The solution is to decouple infrastructure into two repositories. One repository with the terraform code for everything we need to deploy in an environment: shared modules and a root module with all the options we support in our infrastructure. The other repository with the environments directories, each one with configuration on what we’re going to deploy and the specifications for it.

The first repository will be a blueprint of an environment. The second one, will leverage Terraform’s count argument to decide what to deploy, including variables as needed.

What are the advantages of this approach?

Separation of concerns

The team building infrastructure can focus on developing infrastructure code while clients and/or engineering teams can own environments, aka the configuration data.

Improved developer productivity

We want to use tests to make sure we’re not introducing any bugs with our code. Having a separate repository allow us isolate infrastructure development into it’s own SDLC.

Infra engineers can do development against personal testing accounts. We can test the code in a pipeline using a team shared test account.

We can perform time consuming tests in the pipeline. Anything we need to make sure the code is ready to be used. This brings another benefit: reducing the time required to rollout changes to environments. No more terraform code tests time will be used during deployments, only during development, which makes sense.
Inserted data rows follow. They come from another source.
theorem modPort_modPort (s : State) (p : Nat) (f g : Port → Port) : modPort (modPort s p f) p g = modPort s p (fun x => g (f x)) := by
  have h : port (modPort s p f) p = f (port s p) := port_modPort s p f
  show setPort (modPort s p f) p (g (port (modPort s p f) p)) = _
  rw [h]
  unfold modPort setPort
  rw [Tab.put_put]

/-- What taking a header does, the counting apart. -/
theorem headed_keeps (s : State) (p : Fin 16) (opc : Byte) (h : Hdr) (aux : Word) :
    Booked (modPort { s with reqs := s.reqs ++ [newReq s p opc h aux false], nextReq := s.nextReq + 1 } p (fun x =>
      { x with hdrCredits := x.hdrCredits - 1
               waiting := x.waiting ++ (if takesBeats opc then [s.nextReq] else []) })) (headed s p opc h aux) := by
  unfold headed
  refine Booked.trans ?_ (booked_countHeader ..)
  unfold listReq
  dsimp only
  have e : (newReq s p opc h aux false).opc = opc := rfl
  have e2 : (newReq s p opc h aux false).port = p := rfl
  have e3 : (newReq s p opc h aux false).id = s.nextReq := rfl
  rw [e, e2, e3]
  split
  · rw [modPort_modPort]; exact .refl _
  · simp only [List.append_nil]; exact .refl _

theorem port_booked {s t : State} (h : Booked s t) (p : Nat) : port t p = port s p := by
  unfold port; rw [h.keeps.2.2.2.2.2.1]

/-- The request of a header that has been taken. -/
theorem headed_reqs (s : State) (p : Fin 16) (opc : Byte) (h : Hdr) (aux : Word) :
    (headed s p opc h aux).reqs = s.reqs ++ [newReq s p opc h aux false] := (headed_keeps s p opc h aux).keeps.2.2.2.2.2.2.1

theorem headed_port (s : State) (p : Fin 16) (opc : Byte) (h : Hdr) (aux : Word) :
    port (headed s p opc h aux) p = { port s p with hdrCredits := (port s p).hdrCredits - 1
                                                    waiting := (port s p).waiting ++ (if takesBeats opc then [s.nextReq] else []) } := by
  rw [port_booked (headed_keeps s p opc h aux), port_modPort]; rfl

/-- A beat that is due: it goes to its request, which is judged after the last one (R38). -/
theorem presentBeat_due (s : State) (p : Fin 16) (b : Beat) (id : Nat) (rest : List Nat) (r : Req)
    (ho : s.pins.portOpen = true) (hc : s.clk.coreRun = true) (hb : 0 < (port s p).beatCredits) (hw : (port s p).wbuf = [])
    (hi : (port s p).waiting = id :: rest) (hr : findReq s id = some r) (hg : r.ghost = false) (hl : r.beats.length < 65) :
    presentBeat s p b =
      (let t := modReq (modPort s p (fun x => { x with beatCredits := x.beatCredits - 1, beatHeld := x.beatHeld + 1, wbuf := []
                                                       waiting := if b.last then rest else x.waiting }))
        id (fun q => { q with beats := q.beats ++ [b] })
       if b.last then judge t id else t) := by
  unfold presentBeat
  rw [if_neg (by simp [ho, hc]), if_neg (by omega)]
  dsimp only
  have hp : port (modPort s p (fun x => { x with beatCredits := x.beatCredits - 1, beatHeld := x.beatHeld + 1, wbuf := x.wbuf ++ [b] })) p =
      { port s p with beatCredits := (port s p).beatCredits - 1, beatHeld := (port s p).beatHeld + 1, wbuf := [b] } := by
    rw [port_modPort, hw]; rfl
  rw [hp]
  show feed 1 _ _ = _
  show feedOne _ _ = _
  unfold feedOne
  dsimp only
  rw [hp]
  simp only [hi]
  rw [modPort_modPort]
  have hf : ∀ f : Port → Port, findReq (modPort s p f) id = some r := fun f => hr
  rw [hf]
  have hl2 : ¬ 65 ≤ r.beats.length := by omega
  simp only [hg, Bool.false_eq_true, if_false, if_neg hl2]

/-- The state after some of the beats. -/
def partly (s : State) (p : Fin 16) (opc : Byte) (h : Hdr) (aux : Word) (bs : List Beat) (w : List Nat) : State :=
  modReq (modPort (headed s p opc h aux) p (fun x =>
    { x with beatCredits := x.beatCredits - bs.length, beatHeld := x.beatHeld + bs.length, wbuf := [], waiting := w }))
    s.nextReq (fun q => { q with beats := bs })

theorem modReq_modReq (s : State) (id : Nat) (f g : Req → Req) (h : ∀ r, (f r).id = r.id) :
    modReq (modReq s id f) id g = modReq s id (fun r => g (f r)) := by
  unfold modReq
  dsimp only
  rw [List.map_map]
  congr 1
  apply List.map_congr_left
  intro r _
  show (if (if r.id = id then f r else r).id = id then g (if r.id = id then f r else r) else (if r.id = id then f r else r)) = _
  by_cases hr : r.id = id
  · simp [hr, h]
  · simp [hr]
Once we have good working code, we can create container images ready to be used. Containers we can point to any environments with a given set of configuration data and be confident on what the result will be.

Environment levels

Remember the first paragraph mentioning the chances of having more than one environment? Let’s say we only have one environment where we run our applications. That’ll be production. We have one environment, true, for developers. Infra engineers still need an environment where to do their development of the code for the infrastructure used in that one environment: production. Now let’s say we have three environments: dev, staging and prod. Developers have three environments, from the infrastructure point of view, all of those are one environment: production. If any of those environments fail, it will directly impact developer’s productivity. So while production is the most critical because end users and/or clients are affected, dev and staging are equally important for the infra team because it impacts internal users.

In a dev environment, developers can break things, it’s ok. Infra devs need such an environment as well.

Where dev, staging, QA and prod can be considered environment names, we can define a new variable: `environment_level`, relevant to infrastructure engineers.

Any environment with an impact on the company if it fails should be considered production level. An environment used for developing infrastructure will have dev as its environment level value.

Better DevEx

Environments users (not infra devs) care about which services to deploy and their configuration. Decoupling this data from terraform codebase opens the opportunity for more commonly used formats like yaml. Infra developers can easily leverage terragrunt to read the yaml file as an input to the terraform code. It is also possible to write a json schema file with a double purpose: to self-document available options when editing the yaml file and to validate the file to ensure proper syntax and values. Ansible users can use the template module to create `.tfvars` files as required.

Conclusion

This is not at attempt to revisit Terraform but to provide an alternative view. There’s no one size fits all. Sometimes the problem is not with the tool itself but with how we use the tool. And not everything is a nail :)

--

--